▶ _PROMPT_
In the entries below, find the line with "structure Ordered where" and the line with "def orderedStep (cls"; give again those lines and every line between them, exactly.

Stored items from a collection
/-! ## The built-in classes (R304, R305, R310) -/

/-- New VALUE of a class of R304. -/
def builtinValue (cls entry v a cop : Nat) : Nat :=
  let w := classWidth cls
  let f := if cls = 5 then f64 else f32
  let signed := cls == 1 || cls == 3
  let less (x y : Nat) : Bool := if signed then decide (sextNat w x < sextNat w y) else decide (x < y)
  let float := cls == 4 || cls == 5
  match entry with
  | 0 => if float then (floatElem f nearestEnv [v, a] fun xs => sumF f nearestEnv xs).1 else (v + a) % 2 ^ w
  | 1 => a
  | 2 => if v = cop then a else v
  | 3 => if float then (minmaxElem false f nearestEnv v a).1 else if less a v then a else v
  | 4 => if float then (minmaxElem true f nearestEnv v a).1 else if less v a then a else v
  | 5 => v &&& a
  | 6 => v ||| a
  | 7 => if float then (floatElem f nearestEnv [v, (if cls = 5 then 0x3FF0000000000000 else 0x3F800000)] fun xs =>
      sumF f nearestEnv xs).1 else (v + 1) % 2 ^ w
  | _ => v

/-- An ordered object's state: VALUE, N, bytes 12 to 15, ROUND, HELD (R305). -/
structure Ordered where
  value : Nat
  n : Nat
  who : Nat
  round : Nat
  held : Nat
  deriving DecidableEq, Repr

def Ordered.ofBytes (cls : Nat) (bs : List Byte) : Ordered :=
  let num (k n : Nat) : Nat := leNat ((bs.drop k).take n)
  ⟨num 0 (classWidth cls / 8), num 8 4, num 12 4, num 16 4, num 20 4⟩
def Ordered.bytes (cls : Nat) (o : Ordered) (bs : List Byte) : List Byte :=
  let n := classWidth cls / 8
  leBytes n o.value ++ (bs.drop n).take (8 - n) ++ leBytes 4 o.n ++ leBytes 4 o.who ++ leBytes 4 o.round ++ leBytes 4 o.held ++
    bs.drop 24

/-- The contributor index of a requester; none for a contributor error. -/
def Ordered.contributor (o : Ordered) (requester : Nat) : Option Nat :=
  let team := requester / 2 ^ 10
  let grp := requester / 2 ^ 5 % 2 ^ 5
  let tbase := o.who % 2 ^ 22
  let gpt := o.who / 2 ^ 22 % 2 ^ 5
  let k := ((team - tbase) * (gpt + 1) + grp) * 32 + requester % 2 ^ 5
  if team < tbase ∨ gpt < grp ∨ o.n ≤ k then none else some k

/-- The g of an ordered fold (R305): RN32 of the sum (R84), or binary64 to nearest. -/
def orderedAdd (cls v x : Nat) : Nat :=
  if cls = 7 then (floatElem f64 nearestEnv [v, x] fun xs => sumF f64 nearestEnv xs).1
  else rnSum f32 [unpack f32 v, unpack f32 x]

/-- One request to an ordered object: the state, the contributions held, the reply or the reason. -/
def orderedStep (cls pa : Nat) (o : Ordered) (cs : List Contribution) (w : WhiskReq) :
    Ordered × List Contribution × Except Nat Nat :=
  match w.entry with
  | 9 =>
    if o.held ≠ 0 then (o, cs, .error 4)
    else ({ o with n := w.arg.toNat % 2 ^ 32, who := w.arg.toNat / 2 ^ 32, round := 0, held := 0 }, cs, .ok 0)
  | 0 => match o.contributor w.requester.toNat with
    | none => (o, cs, .error 4)
    | some k =>
      if cs.any fun c => c.obj == pa && c.k == k then (o, cs, .error 4)
      else
        let cs := cs ++ [⟨pa, k, w.arg⟩]
        let mine := sortBy Contribution.k (cs.filter fun c => c.obj == pa)
        if o.held + 1 < o.n then ({ o with held := o.held + 1 }, cs, .ok o.round)
        else
          let value := mine.foldl (fun v c => orderedAdd cls v (c.val.toNat % 2 ^ classWidth cls)) o.value
          ({ o with value := value, round := (o.round + 1) % 2 ^ 32, held := 0 }, cs.filter fun c => c.obj != pa, .ok o.round)
  | _ => (o, cs, .ok o.value)

/-- The answers of a built-in method: the new state bytes, contributions, and each lane's reply or reason. -/
def builtinRun (cls pa : Nat) (bs : List Byte) (cs : List Contribution) (xs : List (Nat × Nat × WhiskReq)) :
    List Byte × List Contribution × List (Nat × WhiskReq × Except Nat Nat) :=
  if orderedClass cls then
    let r := xs.foldl (fun (acc : Ordered × List Contribution × List (Nat × WhiskReq × Except Nat Nat)) x =>
      let (o, cs, a) := orderedStep cls pa acc.1 acc.2.1 x.2.2
      (o, cs, acc.2.2 ++ [(x.2.1, x.2.2, a)])) (Ordered.ofBytes cls bs, cs, [])
    (r.1.bytes cls bs, r.2)
  else
    let n := classWidth cls / 8
    let m := 2 ^ classWidth cls
    let r := xs.foldl (fun (acc : Nat × List (Nat × WhiskReq × Except Nat Nat)) x =>
      (builtinValue cls x.2.2.entry acc.1 (x.2.2.arg.toNat % m) (x.2.2.cop.toNat % m), acc.2 ++ [(x.2.1, x.2.2, .ok acc.1)]))
      (leNat (bs.take n), [])
    (leBytes n r.1 ++ bs.drop n, cs, r.2)

/-- The dispatch loop runs a built-in method for the open batch and closes it. -/
def Ctx.builtin (c : Ctx) (b : Batch) : State :=
  if c.peekPoison windowAddr 56 then c.s.consumeBy c.p c.gid 3 srcCore 0
  else
    let (bytes, cs, answers) := builtinRun b.cls.toNat b.pa (c.peek windowAddr 56) c.P.run.contribs (c.P.batchReqs b)
    let posts := answers.filter fun x => x.2.1.op == 0 && (match x.2.2 with
      | .error _ => true
      | .ok _ => false)
    (c.s.writeBack c.p b bytes posts.length).modPart c.p fun P =>
      let P := P.modRun fun r => { r with contribs := cs }
      let P := answers.foldl (fun P x => match x.2.2 with
        | .ok v => P.answer x.1 (BitVec.ofNat 64 v) none
        | .error e => P.answer x.1 0 (some e)) P
      P.modHome c.gid fun h => { h with batch := none, phase := .loop }

/-- The dispatch loop enters the method of a user class (R311). -/
def Ctx.enterMethod (c : Ctx) (b : Batch) (addr : DWord) : State :=
  (c.put ({ c.g with mode := 0, perm := 0, stack := [], pc := addr, wait := none, stage := .fresh }.setS 0 b.word |>.setS 31
    dispatchReturn)).modPart c.p fun P => P.modHome c.gid fun h => { h with phase := .user }

/-- What the dispatch loop does with a batch that it has taken. -/
def Ctx.dispatch (c : Ctx) (b : Batch) : State :=
  match Table.get? c.P.classes b.cls.toNat, (c.P.batchReqs b).head? with
  | some k, some (_, _, w) => match Table.get? k.entries w.entry with
    | some addr => c.enterMethod b addr
    | none => c.s.failBatch c.p c.gid 2 false
  | _, _ => c.builtin b

/-! ## `wscan` (R313) -/

/-- One step of the fold on an accumulator x and an element y of A. Of two NaNs A's prevails over the old destination's (`old`: the
accumulator's NaN is that), which R74 puts last. DEDUCED: an accumulator's NaN that came from an earlier element, or from the fold
itself, comes before a later element's (notes/assumptions/106.md). -/
def scanStep (v : Env) (t : Ty) (o : Nat) (old : Bool) (x y : Nat) : Nat × Nat :=
  match t.kind with
  | .float f =>
    let (a, b) := if old then (y, x) else (x, y)
    if o = 0 then floatElem f v [a, b] fun xs => sumF f v xs else minmaxElem (o == 2) f v a b
  | _ =>
    let sx := intOf t.signed t.w x
    let sy := intOf t.signed t.w y
    if o = 0 then fit v.sat t.signed t.w (sx + sy)
    else ((redStep o (BitVec.ofInt 64 sx) (BitVec.ofInt 64 sy)).toNat % 2 ^ t.w, 0)

/-- The fold of one lane: the accumulator, the flags so far, and whether its NaN is still that of the old destination. -/
def scanFold (v : Env) (t : Ty) (o d : Nat) (ys : List Nat) : Nat × Nat × Bool :=
  ys.foldl (fun acc y =>
    let r := scanStep v t o acc.2.2 acc.1 y
    (r.1, acc.2.1 ||| r.2, acc.2.2 && !t.isNan y && t.isNan r.1)) (d, 0, t.isNan d)

/-- The exclusive fold over lanes below each active lane. -/
def scanLanes (v : Env) (t : Ty) (o : Nat) (old : Nat → Nat) (vals : List (Nat × Nat)) : LaneResults :=
  vals.map fun e =>
    let r := scanFold v t o (old e.1) ((vals.filter fun x => decide (x.1 < e.1)).map Prod.snd)
    (e.1, r.1, r.2.1)

def execWscan (d : VReg) (a : Operand) (o : BitVec 3) (s : State) : Host.Outcome State Fault Refusal :=
  issue (.wscan d a o) s fun c =>
    c.typed 0xD5 (fun t => tScalarInt t || ((t == 8 || t == 9) && decide (o.toNat ≤ 2))) fun t =>
      c.finish (c.g.putLanes t.wide d (scanLanes c.g.env t o.toNat (c.g.direct t.wide d.toNat)
        (c.g.actives.map fun i => (i, c.operand t.wide a i))))

end Sys2Proof.Machine
end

▶ _TASK ANSWER_
structure Ordered where
  value : Nat
  n : Nat
  who : Nat
  round : Nat
  held : Nat
  deriving DecidableEq, Repr

def Ordered.ofBytes (cls : Nat) (bs : List Byte) : Ordered :=
  let num (k n : Nat) : Nat := leNat ((bs.drop k).take n)
  ⟨num 0 (classWidth cls / 8), num 8 4, num 12 4, num 16 4, num 20 4⟩
def Ordered.bytes (cls : Nat) (o : Ordered) (bs : List Byte) : List Byte :=
  let n := classWidth cls / 8
  leBytes n o.value ++ (bs.drop n).take (8 - n) ++ leBytes 4 o.n ++ leBytes 4 o.who ++ leBytes 4 o.round ++ leBytes 4 o.held ++
    bs.drop 24

/-- The contributor index of a requester; none for a contributor error. -/
def Ordered.contributor (o : Ordered) (requester : Nat) : Option Nat :=
  let team := requester / 2 ^ 10
  let grp := requester / 2 ^ 5 % 2 ^ 5
  let tbase := o.who % 2 ^ 22
  let gpt := o.who / 2 ^ 22 % 2 ^ 5
  let k := ((team - tbase) * (gpt + 1) + grp) * 32 + requester % 2 ^ 5
  if team < tbase ∨ gpt < grp ∨ o.n ≤ k then none else some k

/-- The g of an ordered fold (R305): RN32 of the sum (R84), or binary64 to nearest. -/
def orderedAdd (cls v x : Nat) : Nat :=
  if cls = 7 then (floatElem f64 nearestEnv [v, x] fun xs => sumF f64 nearestEnv xs).1
  else rnSum f32 [unpack f32 v, unpack f32 x]

/-- One request to an ordered object: the state, the contributions held, the reply or the reason. -/
def orderedStep (cls pa : Nat) (o : Ordered) (cs : List Contribution) (w : WhiskReq) :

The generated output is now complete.